Assigned task: Each entry should appear in the answer exactly as written.

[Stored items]
|---|
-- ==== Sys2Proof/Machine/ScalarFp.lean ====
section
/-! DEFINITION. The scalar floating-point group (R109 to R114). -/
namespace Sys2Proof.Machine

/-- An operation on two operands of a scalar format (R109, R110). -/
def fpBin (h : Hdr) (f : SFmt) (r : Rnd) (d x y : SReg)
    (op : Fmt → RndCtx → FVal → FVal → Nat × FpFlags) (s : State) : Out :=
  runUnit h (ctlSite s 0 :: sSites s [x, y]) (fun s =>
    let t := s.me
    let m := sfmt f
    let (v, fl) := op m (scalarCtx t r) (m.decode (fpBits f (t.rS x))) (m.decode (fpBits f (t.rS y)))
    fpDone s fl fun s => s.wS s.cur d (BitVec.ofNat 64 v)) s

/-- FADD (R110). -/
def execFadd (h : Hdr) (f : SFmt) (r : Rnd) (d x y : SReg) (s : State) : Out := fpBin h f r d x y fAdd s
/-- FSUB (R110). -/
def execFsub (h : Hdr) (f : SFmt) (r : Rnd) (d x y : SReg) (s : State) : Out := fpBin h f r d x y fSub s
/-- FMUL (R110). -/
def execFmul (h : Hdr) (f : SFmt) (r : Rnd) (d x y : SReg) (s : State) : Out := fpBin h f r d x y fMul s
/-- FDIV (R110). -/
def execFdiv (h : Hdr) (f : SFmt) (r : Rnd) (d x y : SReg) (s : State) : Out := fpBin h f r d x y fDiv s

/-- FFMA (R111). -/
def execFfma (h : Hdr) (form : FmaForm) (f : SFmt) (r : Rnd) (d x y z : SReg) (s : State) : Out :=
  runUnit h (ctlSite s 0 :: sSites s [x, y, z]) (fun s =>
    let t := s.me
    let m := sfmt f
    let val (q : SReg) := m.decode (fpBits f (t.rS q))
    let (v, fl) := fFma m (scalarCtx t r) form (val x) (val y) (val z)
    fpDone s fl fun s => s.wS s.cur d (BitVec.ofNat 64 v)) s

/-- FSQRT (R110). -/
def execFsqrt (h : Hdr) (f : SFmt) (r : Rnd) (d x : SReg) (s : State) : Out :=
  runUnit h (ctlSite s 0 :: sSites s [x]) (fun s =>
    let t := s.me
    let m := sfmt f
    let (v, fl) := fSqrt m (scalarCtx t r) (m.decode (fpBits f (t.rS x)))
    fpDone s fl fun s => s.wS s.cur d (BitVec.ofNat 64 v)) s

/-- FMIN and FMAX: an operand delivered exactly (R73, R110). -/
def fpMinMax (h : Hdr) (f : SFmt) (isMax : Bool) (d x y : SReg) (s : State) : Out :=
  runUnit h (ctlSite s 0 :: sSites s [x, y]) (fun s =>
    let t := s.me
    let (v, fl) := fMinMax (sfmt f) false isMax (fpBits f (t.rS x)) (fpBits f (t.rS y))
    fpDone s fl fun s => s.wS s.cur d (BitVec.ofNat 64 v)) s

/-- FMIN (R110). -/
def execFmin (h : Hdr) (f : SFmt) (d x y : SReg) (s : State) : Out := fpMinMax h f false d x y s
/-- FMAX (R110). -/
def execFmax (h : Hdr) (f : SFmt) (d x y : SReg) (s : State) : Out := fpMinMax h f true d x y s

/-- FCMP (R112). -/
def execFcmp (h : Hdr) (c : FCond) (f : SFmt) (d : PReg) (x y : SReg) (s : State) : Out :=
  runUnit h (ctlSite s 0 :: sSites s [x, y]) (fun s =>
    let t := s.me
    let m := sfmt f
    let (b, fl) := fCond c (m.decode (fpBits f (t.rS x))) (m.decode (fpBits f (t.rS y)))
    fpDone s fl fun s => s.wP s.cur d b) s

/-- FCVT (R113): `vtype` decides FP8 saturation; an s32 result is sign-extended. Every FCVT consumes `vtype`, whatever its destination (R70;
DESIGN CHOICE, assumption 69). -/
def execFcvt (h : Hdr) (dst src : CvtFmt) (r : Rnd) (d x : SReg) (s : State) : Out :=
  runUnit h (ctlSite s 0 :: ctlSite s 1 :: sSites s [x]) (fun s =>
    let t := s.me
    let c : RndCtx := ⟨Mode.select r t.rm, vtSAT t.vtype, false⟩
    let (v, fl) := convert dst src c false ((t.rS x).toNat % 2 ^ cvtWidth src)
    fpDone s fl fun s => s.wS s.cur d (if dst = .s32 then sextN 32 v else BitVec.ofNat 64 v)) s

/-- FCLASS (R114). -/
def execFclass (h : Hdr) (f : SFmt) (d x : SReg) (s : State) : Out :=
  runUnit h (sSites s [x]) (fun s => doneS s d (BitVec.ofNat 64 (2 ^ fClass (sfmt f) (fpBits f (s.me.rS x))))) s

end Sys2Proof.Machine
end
|---|
Answer for the task:
-- ==== Sys2Proof/Machine/ScalarFp.lean ====
section
/-! DEFINITION. The scalar floating-point group (R109 to R114). -/
namespace Sys2Proof.Machine

/-- An operation on two operands of a scalar format (R109, R110). -/
def fpBin (h : Hdr) (f : SFmt) (r : Rnd) (d x y : SReg)
    (op : Fmt → RndCtx → FVal → FVal → Nat × FpFlags) (s : State) : Out :=
  runUnit h (ctlSite s 0 :: sSites s [x, y]) (fun s =>
    let t := s.me
    let m := sfmt f
    let (v, fl) := op m (scalarCtx t r) (m.decode (fpBits f (t.rS x))) (m.decode (fpBits f (t.rS y)))
    fpDone s fl fun s => s.wS s.cur d (BitVec.ofNat 64 v)) s

/-- FADD (R110). -/
def execFadd (h : Hdr) (f : SFmt) (r : Rnd) (d x y : SReg) (s : State) : Out := fpBin h f r d x y fAdd s
/-- FSUB (R110). -/
def execFsub (h : Hdr) (f : SFmt) (r : Rnd) (d x y : SReg) (s : State) : Out := fpBin h f r d x y fSub s
/-- FMUL (R110). -/
def execFmul (h : Hdr) (f : SFmt) (r : Rnd) (d x y : SReg) (s : State) : Out := fpBin h f r d x y fMul s
/-- FDIV (R110). -/
def execFdiv (h : Hdr) (f : SFmt) (r : Rnd) (d x y : SReg) (s : State) : Out := fpBin h f r d x y fDiv s

/-- FFMA (R111). -/
def execFfma (h : Hdr) (form : FmaForm) (f : SFmt) (r : Rnd) (d x y z : SReg) (s : State) : Out :=
  runUnit h (ctlSite s 0 :: sSites s [x, y, z]) (fun s =>
    let t := s.me
    let m := sfmt f
    let val (q : SReg) := m.decode (fpBits f (t.rS q))
    let (v, fl) := fFma m (scalarCtx t r) form (val x) (val y) (val z)
    fpDone s fl fun s => s.wS s.cur d (BitVec.ofNat 64 v)) s

/-- FSQRT (R110). -/
def execFsqrt (h : Hdr) (f : SFmt) (r : Rnd) (d x : SReg) (s : State) : Out :=
  runUnit h (ctlSite s 0 :: sSites s [x]) (fun s =>
    let t := s.me
    let m := sfmt f
    let (v, fl) := fSqrt m (scalarCtx t r) (m.decode (fpBits f (t.rS x)))
    fpDone s fl fun s => s.wS s.cur d (BitVec.ofNat 64 v)) s

/-- FMIN and FMAX: an operand delivered exactly (R73, R110). -/
def fpMinMax (h : Hdr) (f : SFmt) (isMax : Bool) (d x y : SReg) (s : State) : Out :=
  runUnit h (ctlSite s 0 :: sSites s [x, y]) (fun s =>
    let t := s.me
    let (v, fl) := fMinMax (sfmt f) false isMax (fpBits f (t.rS x)) (fpBits f (t.rS y))
    fpDone s fl fun s => s.wS s.cur d (BitVec.ofNat 64 v)) s

/-- FMIN (R110). -/
def execFmin (h : Hdr) (f : SFmt) (d x y : SReg) (s : State) : Out := fpMinMax h f false d x y s
/-- FMAX (R110). -/
def execFmax (h : Hdr) (f : SFmt) (d x y : SReg) (s : State) : Out := fpMinMax h f true d x y s

/-- FCMP (R112). -/
def execFcmp (h : Hdr) (c : FCond) (f : SFmt) (d : PReg) (x y : SReg) (s : State) : Out :=
  runUnit h (ctlSite s 0 :: sSites s [x, y]) (fun s =>
    let t := s.me
    let m := sfmt f
    let (b, fl) := fCond c (m.decode (fpBits f (t.rS x))) (m.decode (fpBits f (t.rS y)))
    fpDone s fl fun s => s.wP s.cur d b) s

/-- FCVT (R113): `vtype` decides FP8 saturation; an s32 result is sign-extended. Every FCVT consumes `vtype`, whatever its destination (R70;
DESIGN CHOICE, assumption 69). -/
def execFcvt (h : Hdr) (dst src : CvtFmt) (r : Rnd) (d x : SReg) (s : State) : Out :=
  runUnit h (ctlSite s 0 :: ctlSite s 1 :: sSites s [x]) (fun s =>
    let t := s.me
    let c : RndCtx := ⟨Mode.select r t.rm, vtSAT t.vtype, false⟩
    let (v, fl) := convert dst src c false ((t.rS x).toNat % 2 ^ cvtWidth src)
    fpDone s fl fun s => s.wS s.cur d (if dst = .s32 then sextN 32 v else BitVec.ofNat 64 v)) s

/-- FCLASS (R114). -/
def execFclass (h : Hdr) (f : SFmt) (d x : SReg) (s : State) : Out :=
  runUnit h (sSites s [x]) (fun s => doneS s d (BitVec.ofNat 64 (2 ^ fClass (sfmt f) (fpBits f (s.me.rS x))))) s

end Sys2Proof.Machine
end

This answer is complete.